Giant Fossil Penguin. I salute you.

with that, there must be no way to say he is a Uspurer


----------



## Deus Mortis (Jun 20, 2009)

I must confess, Giant Fossil Penguin has a point. Tyrants don't tend to give up power. However, had any other sizable chapter rebelled against the ultramarines, Guilliman would only need say the word, and on/all of the other offshots of his legion would have come running. And also, about him giving up power, he "declared" himself like the Grand High Lord, or something didn't he? Essentially giving him control over the ENTIRE Imperium. That doesn't sound like giving up a lot of power to me! However I salute GFP for giving a organized argument that is hard to fault. P.S. I the intrest of being unbiased, I have started to collect Daemonhunters now, and so like and dislike the Imperium at the same time. How do I change that on my profile thingy? Thanks guys


----------



## Atsuno11 (Jul 21, 2008)

This whole thing about Guilliman retaining the loyalty of his off shoots seems off. Guilliman had no reason to want to take power other then in the time of great need. He and the Ultramarines, with help from his fellow Primarchs and their legions that were capable of fighting, held the Imperium together after the Heresy. He gave his allies time to regroup and rearm and held the Imperium together. Then, when the time came, he gave up the power he held and returned to being a Primarch. 

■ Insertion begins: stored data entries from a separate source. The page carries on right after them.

-- ==== Sys2Proof/Safety.lean ====
section
/-! DEFINITION. What claims are stated in: steps that go on, the invariants of the module, what a register holds at a
cycle to come, what an operation reads, what it writes and what it leaves. -/

namespace Sys2Proof

open Sys2Proof.Machine

/-- The step of a state goes on: neither a fault nor a refusal. -/
def Goes (s : State) : Prop := ∃ t, step s = .next t

/-- Until HBM is zeroed, the only agent that may move is the units that zero it (R70). -/
def BootInv (s : State) : Prop :=
  s.hbmReady = false → s.turn = .idle ∨ ∃ n, s.turn = .work n ∧ s.work[n]? = some .hbmZeroComplete

/-- Memory keeps its canonical form. -/
def MemInv (s : State) : Prop := Memory.wf s.mem = true

end Sys2Proof

namespace Sys2Proof.Machine

/-! ### Registers at a cycle to come, when nothing more is written (R130) -/

/-- s[n] at schedule cycle c. -/
def State.scalarAt (s : State) (n : SCode) (c : Nat) : Word :=
  if n = 0 then 0
  else if s.ctx.bankS n then (s.ctx.hs.advance c).settled n.toNat
  else (s.ctx.arch.s.advance c).settled n.toNat

/-- p[n] at schedule cycle c. -/
def State.predAt (s : State) (n : PCode) (c : Nat) : Bool :=
  if n = 0 then true
  else if s.ctx.bankP n then (s.ctx.hp.advance c).settled n.toNat = 1
  else (s.ctx.arch.p.advance c).settled n.toNat = 1

/-- m[n] at schedule cycle c. -/
def State.maskAt (s : State) (n : MCode) (c : Nat) : Word :=
  if n = 0 then BitVec.allOnes 64 else (s.ctx.arch.m.advance c).settled n.toNat

/-- Register vn at schedule cycle c. -/
def State.vectorAt (s : State) (n c : Nat) : VReg := (s.ctx.arch.v.advance c).settled n

/-- Tile register tn at schedule cycle c. -/
def State.tileAt (s : State) (n : TCode) (c : Nat) : TReg := (s.ctx.arch.t.advance c).settled n.toNat

/-- What a vector destination c holds from cycle due on: the register, or the latest value given to the bypass name. -/
def State.vectorMade (s : State) (c : VCode) (due : Nat) : VReg :=
  if isBypass c then (match s.ctx.bypass.getLast? with | some b => b.data | none => 0) else s.vectorAt c.toNat due

/-! ### What an operation may read -/

/-- The scalar registers hold no poison (R65). -/
def State.soundS (s : State) (rs : List SCode) : Prop := ∀ r ∈ rs, s.ctx.markS r ∉ s.ctx.arch.poison

/-- The vector fields are inside their windows, and hold no poison (R65, R137). -/
def State.soundV (s : State) (cs : List VCode) : Prop :=
  ∀ c ∈ cs, s.vecReadable c = true ∧ (isBypass c = false → c.toNat ∉ s.ctx.arch.poison)

/-- The tile register holds no poison. -/
def State.soundT (s : State) (t : TCode) : Prop := 384 + t.toNat ∉ s.ctx.arch.poison

/-- The span has room in its journal for these vector-sized entries (R143). -/
def State.roomV (s : State) (es : List Nat) : Prop := (insertAll es s.ctx.journalV).length ≤ 16

/-- A vector destination takes its journal entry, or needs none. -/
def State.roomFor (s : State) (c : VCode) : Prop := isBypass c = true ∨ s.roomV [c.toNat]

/-! ### What an operation writes, and its frame -/

/-- The state with the scalar registers, their poison and the clock of R145 left out. -/
def State.sansS (s : State) : State :=
  s.setCtx { s.ctx with hs := .zero, arch := { s.ctx.arch with s := .zero, reached := 0, poison := [] } }

/-- The state with the predicates and the clock of R145 left out. -/
def State.sansP (s : State) : State :=
  s.setCtx { s.ctx with hp := .zero, arch := { s.ctx.arch with p := .zero, reached := 0 } }

/-- The state with the lane masks and the clock of R145 left out. -/
def State.sansM (s : State) : State := s.modArch fun a => { a with m := .zero, reached := 0 }

/-- The state with the vector registers, bypass names, their poison, zero flags and journal entries, and the clock of R145
left out. -/
def State.sansV (s : State) : State :=
  s.setCtx { s.ctx with bypass := [], journalV := [],
                        arch := { s.ctx.arch with v := .zero, reached := 0, poison := [], zeroOff := [] } }

/-- The state with the tile registers, their zero flags and journal entries, and the clock of R145 left out. -/
def State.sansT (s : State) : State :=
  s.setCtx { s.ctx with journalV := [], arch := { s.ctx.arch with t := .zero, reached := 0, zeroOff := [] } }

/-- From s to t, scalar sd takes x at the cycle due, a write to s0 being discarded; every other scalar register, every
read of the bundle and everything else stay as they are, but the poison of sd ends (R65, R122, R130). -/
structure WroteS (s t : State) (sd : SCode) (x : Word) (due : Nat) : Prop where
  value : t.scalarAt sd due = if sd = 0 then 0 else x
  others : ∀ n c, n ≠ sd → t.scalarAt n c = s.scalarAt n c
  reads : ∀ n, t.readS n = s.readS n
  poison : t.ctx.arch.poison = s.ctx.arch.poison.filter fun r => r ≠ s.ctx.markS sd
  frame : t.sansS = s.sansS

/-- From s to t, predicates pt and pf take b and its complement at the cycle due, a write to p0 being discarded; every
other predicate, every read of the bundle and everything else stay as they are (R122, R130, R174). -/
structure WroteP (s t : State) (pt pf : PCode) (b : Bool) (due : Nat) : Prop where
  truth : t.predAt pt due = if pt = 0 then true else if pt = pf then !b else b
  complement : t.predAt pf due = if pf = 0 then true else !b
  others : ∀ n c, n ≠ pt → n ≠ pf → t.predAt n c = s.predAt n c
  reads : ∀ n, t.readP n = s.readP n
  frame : t.sansP = s.sansP

/-- From s to t, the bits mask of lane mask md take x's at the cycle due and its other bits hold what the bundle read, a
write to m0 being discarded; every other mask, every read of the bundle and everything else stay as they are (R122, R130,
R188, R200). -/
structure WroteM (s t : State) (md : MCode) (mask x : Word) (due : Nat) : Prop where
  value : t.maskAt md due = if md = 0 then BitVec.allOnes 64 else (x &&& mask) ||| (s.readM md &&& ~~~mask)
  others : ∀ n c, n ≠ md → t.maskAt n c = s.maskAt n c
  reads : ∀ n, t.readM n = s.readM n
  frame : t.sansM = s.sansM

/-- From s to t, vector destination c takes x at the cycle due: the register, with its journal entry, or the bypass name.
Every other vector register, every read of the bundle and everything else stay as they are; a write of the whole
register ends its poison (R65, R130, R136, R140). -/
structure WroteV (s t : State) (c : VCode) (whole : Bool) (x : VReg) (due : Nat) : Prop where
  value : t.vectorMade c due = x
  others : ∀ n k, isBypass c = true ∨ n ≠ c.toNat → t.vectorAt n k = s.vectorAt n k
  reads : ∀ n, t.fileV n = s.fileV n
  bypass : t.ctx.bypass = if isBypass c then
      s.ctx.bypass ++ [{ name := c.toNat - 448, data := x, start := due, issued := s.now }] else s.ctx.bypass
  journal : t.ctx.journalV = if isBypass c then s.ctx.journalV else insertAll [c.toNat] s.ctx.journalV
  poison : t.ctx.arch.poison =
    if whole && !isBypass c then s.ctx.arch.poison.filter fun r => r ≠ c.toNat else s.ctx.arch.poison
  frame : t.sansV = s.sansV

/-- Lane l of type ty of a destination: f l where the mask is active, else what the destination held at the issue
(R188). -/
def State.maskedLane (s : State) (ty : Ty) (m : MCode) (vd : VCode) (f : Nat → Nat) (l : Nat) : Nat :=
  if activeIn (s.readM m) l ty then f l % 2 ^ ty.bits else Machine.lane (s.keptV vd) ty l

/-- The destination of a lanewise operation under a write mask: each lane is maskedLane (R188). -/
def WroteLanes (s t : State) (ty : Ty) (m : MCode) (vd : VCode) (f : Nat → Nat) (due : Nat) : Prop :=
  ∃ x, WroteV s t vd (s.readM m == BitVec.allOnes 64) x due ∧ ∀ l, l < ty.lanes → Machine.lane x ty l = s.maskedLane ty m vd f l

/-- The destination of an operation that writes every lane of type ty: lane l is f l. -/
def WroteAll (s t : State) (ty : Ty) (vd : VCode) (f : Nat → Nat) (due : Nat) : Prop :=
  ∃ x, WroteV s t vd true x due ∧ ∀ l, l < ty.lanes → Machine.lane x ty l = f l % 2 ^ ty.bits

/-- From s to t, the bytes mask of tile register n take x's at the cycle due, with journal entries for its row groups gs;
every other byte, every read of the bundle and everything else stay as they are (R130, R140). -/
structure WroteT (s t : State) (n : TCode) (gs : List Nat) (mask x : TReg) (due : Nat) : Prop where
  value : t.tileAt n due = (s.tileAt n due &&& ~~~mask) ||| (x &&& mask)
  others : ∀ k c, k ≠ n → t.tileAt k c = s.tileAt k c
  reads : ∀ k, t.readT k = s.readT k
  journal : t.ctx.journalV = insertAll (gs.map (rowEntry n.toNat)) s.ctx.journalV
  frame : t.sansT = s.sansT

/-! ### Groups of vector registers -/

/-- From s to t, vector registers c to c + n − 1 take f 0 to f (n − 1) at the cycle due, with their journal entries;
every other vector register, every read of the bundle and everything else stay as they are; a write of the whole registers
ends their poison (R65, R130, R140). -/
structure WroteGroup (s t : State) (c n : Nat) (whole : Bool) (f : Nat → VReg) (due : Nat) : Prop where
  value : ∀ i, i < n → t.vectorAt (c + i) due = f i
  others : ∀ k d, (k < c ∨ c + n ≤ k) → t.vectorAt k d = s.vectorAt k d
  reads : ∀ k, t.fileV k = s.fileV k
  bypass : t.ctx.bypass = s.ctx.bypass
  journal : t.ctx.journalV = insertAll ((List.range n).map (c + ·)) s.ctx.journalV
  poison : ∀ r, r ∈ t.ctx.arch.poison ↔ r ∈ s.ctx.arch.poison ∧ (whole = true → r < c ∨ c + n ≤ r)
  frame : t.sansV = s.sansV

/-! ### Stream registers -/

/-- Words of stream lane k at schedule cycle c, when nothing more is written (R230). -/
def State.wordsAt (s : State) (k c : Nat) : BitVec 224 := (s.ctx.arch.str.words.advance c).settled k

/-- The state with the stream registers and the clock of R145 left out. -/
def State.sansStr (s : State) : State :=
  s.modArch fun a => { a with str := { words := .zero, queues := [], ops := [] }, reached := 0 }

/-- What an operation does to one stream lane: bits mask of its words take words' at a cycle, and its window and status
change as the queue operation says (R230). -/
structure LaneEffect where
  mask : BitVec 224
  words : BitVec 224
  op : QueueOp

/-- From s to t, each stream lane k changes as f k says, its words at the cycle due, and no other lane changes; anew: the
appends that were on their way to a lane that changes are dropped. Settled windows and status, every read of the bundle
and everything else stay as they are (R130, R230). -/
structure StreamWrote (s t : State) (anew : Bool) (due : Nat) (f : Nat → Option LaneEffect) : Prop where
  words : ∀ k e, f k = some e → t.wordsAt k due = (s.wordsAt k due &&& ~~~e.mask) ||| (e.words &&& e.mask)
  ops : ∀ k e, f k = some e → e.op.key = k ∧ e.op ∈ t.ctx.arch.str.ops
  others : ∀ k c, f k = none → t.wordsAt k c = s.wordsAt k c
  kept : ∀ o ∈ s.ctx.arch.str.ops, (anew = true → (f o.key).isSome = true → o.append = []) → o ∈ t.ctx.arch.str.ops
  fresh : ∀ o ∈ t.ctx.arch.str.ops, o ∈ s.ctx.arch.str.ops ∨ ∃ e, f o.key = some e ∧ o = e.op
  dropped : anew = true → ∀ o ∈ t.ctx.arch.str.ops, (f o.key).isSome = true → o.append = []
  queues : t.ctx.arch.str.queues = s.ctx.arch.str.queues
  reads : ∀ cs l, t.lane cs l = s.lane cs l
  frame : t.sansStr = s.sansStr

/-! ### Accesses to memory -/

/-- The elements of an access in its issue are aligned to u, and every page they touch translates with A and D set,
which leaves v and these pages (R13, R19, R204). -/
structure Translates (s : State) (cls : Access) (write merge : Bool) (u : Nat) (es : List Elem) (v : State)
    (pages : List (Nat × Phys)) : Prop where
  aligned : ∀ e ∈ es, e.va % u = 0
  pages : translatePages s (ctxXlat s s.cur) cls write merge (pagesOf es) [] [] = (v, pages, [])

/-- Lines of bytes that may be accessed now: free of poison when they are read, and their tiles neither drain nor run a
rule step; what is absent, but for the lines that a store covers whole, begins to fetch, which leaves w (R53, R57, R65). -/
structure Served (v : State) (read : Bool) (lines whole : List Nat) (w : State) : Prop where
  clean : read = true → ∀ l ∈ lines, l ∉ v.poison
  touched : stashTouch v v.cur lines whole = some w

/-- The byte at a translated address as the context in issue loads it (R15, R77, R109). -/
def State.seen (s : State) (p : Phys) : Byte := viewByte s s.cur (viewMem s s.cur) p

/-- The little-endian number that an element loads. -/
def State.loaded (s : State) (pages : List (Nat × Phys)) (e : Elem) : Nat :=
  leNat ((List.range e.n).map fun i => s.seen (physOf pages ((e.va + i) % 2 ^ 64)))

/-- The number that the element of lane l loads; 0 where no element has the lane. -/
def State.loadedLane (s : State) (pages : List (Nat × Phys)) (es : List Elem) (l : Nat) : Nat :=
  match es.find? fun e => e.lane == l with
  | some e => s.loaded pages e
  | none => 0

/-- The state that a load leaves but for its destination: its landing entry is held, and its bytes are noted for the
validation of the span (R68, R78). -/
def State.landing (s : State) (pages : List (Nat × Phys)) (es : List Elem) (k : BitVec 6) : State :=
  noteRead (takeLanding s k false true) (readRanges pages es)

/-- From s to t, one operation is withheld until the commit and nothing else changes (R77). -/
structure Withheld (s t : State) (op : WithheldOp) : Prop where
  withheld : t.ctx.withheld = s.ctx.withheld ++ [op]
  frame : t.setCtx { t.ctx with withheld := s.ctx.withheld } = s.setCtx s.ctx

/-- The span's withheld operations with one more write at most 64 lines (R142, R143). -/
def State.roomW (s : State) (op : WithheldOp) : Prop := (heldLines (s.ctx.withheld ++ [op])).length ≤ 64

/-! ### Accumulator tiles -/

/-- No write to accumulator tile k that was issued before this bundle is in flight (R60). -/
def State.accFree (s : State) (k : Nat) : Prop :=
  s.ctx.otherInFlight k s.now = false ∧ s.ctx.matrixInFlight k s.now = false

/-- A matrix-slot write to accumulator tile k need not wait: it joins the chain of the slot's own writes in flight, unless the
bundle is canonical (R60, R158). -/
def State.accJoins (s : State) (k : Nat) : Prop :=
  s.ctx.otherInFlight k s.now = false ∧ (s.bundle.canonical = true → s.ctx.matrixInFlight k s.now = false)

/-- The lane masks hold no poison; m0 is a constant (R65). -/
def State.soundM (s : State) (ms : List MCode) : Prop := ∀ m ∈ ms, m ≠ 0 → 5032 + m.toNat ∉ s.ctx.arch.poison

/-- None of these registers holds poison. -/
def State.sound (s : State) (rs : List Nat) : Prop := ∀ r ∈ rs, r ∉ s.ctx.arch.poison

/-- The span has room in its journal for these accumulator tiles (R143). -/
def State.roomA (s : State) (ks : List Nat) : Prop := (insertAll ks s.ctx.journalA).length ≤ 32

/-- Tile k as the next bundle reads it when nothing more is written. -/
def State.accNext (s : State) (k : Nat) : ATile := (s.ctx.arch.acc.advance (s.now + 1)).settled k

/-- The state with the accumulator tiles, their journal entries, poison and writes in flight left out. -/
def State.sansAcc (s : State) : State :=
  { s.setCtx { s.ctx with accFill := [], accMove := [], journalA := [],
                          arch := { s.ctx.arch with acc := .zero, poison := [], zeroOff := [] } } with work := [] }

/-- From s to t, each accumulator tile k of ks holds f k for the next bundle, with its journal entry, its poison ended;
writes to the tiles fills of the matrix slot and to the tiles moves are in flight, each with an event that ends it. Every
other tile, every read of the bundle and everything else stay as they are (R59, R65, R140). -/
structure WroteAcc (s t : State) (ks : List Nat) (f : Nat → ATile) (fills moves : List Nat) : Prop where
  value : ∀ k ∈ ks, t.accNext k = f k
  others : ∀ k, k ∉ ks → ∀ c, (t.ctx.arch.acc.advance c).settled k = (s.ctx.arch.acc.advance c).settled k
  reads : ∀ k, t.readAcc k = s.readAcc k
  journal : t.ctx.journalA = insertAll ks s.ctx.journalA
  poison : ∀ r, r ∈ t.ctx.arch.poison ↔ r ∈ s.ctx.arch.poison ∧ ∀ k ∈ ks, r ≠ 456 + k
  flights : t.ctx.accFill = s.ctx.accFill ++ fills.map (·, s.now) ∧ t.ctx.accMove = s.ctx.accMove ++ moves.map (·, s.now)
  ends : t.work = s.work ++ (fills ++ moves).map (.accumulatorWriteFinish s.cur ·)
  frame : t.sansAcc = s.sansAcc

end Sys2Proof.Machine
end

YES his successor chapters were still loyal to him, but so to were the successor chapters of his brothers, and 8 of them verse one of them, having had time to return to combat effectiveness, the other chapters would have been able to take him. Had he wanted to usurp from anyone, he would have done it when his brothers had NO CHANCE of beating him. Instead, he did what was neccesary, as did his fellow primarchs, in the end. 

He took emergency power, saved the Imperium, then handed it back to the Lord of Terra before heading off to see to the dismantling of his own legion into successor chapters. 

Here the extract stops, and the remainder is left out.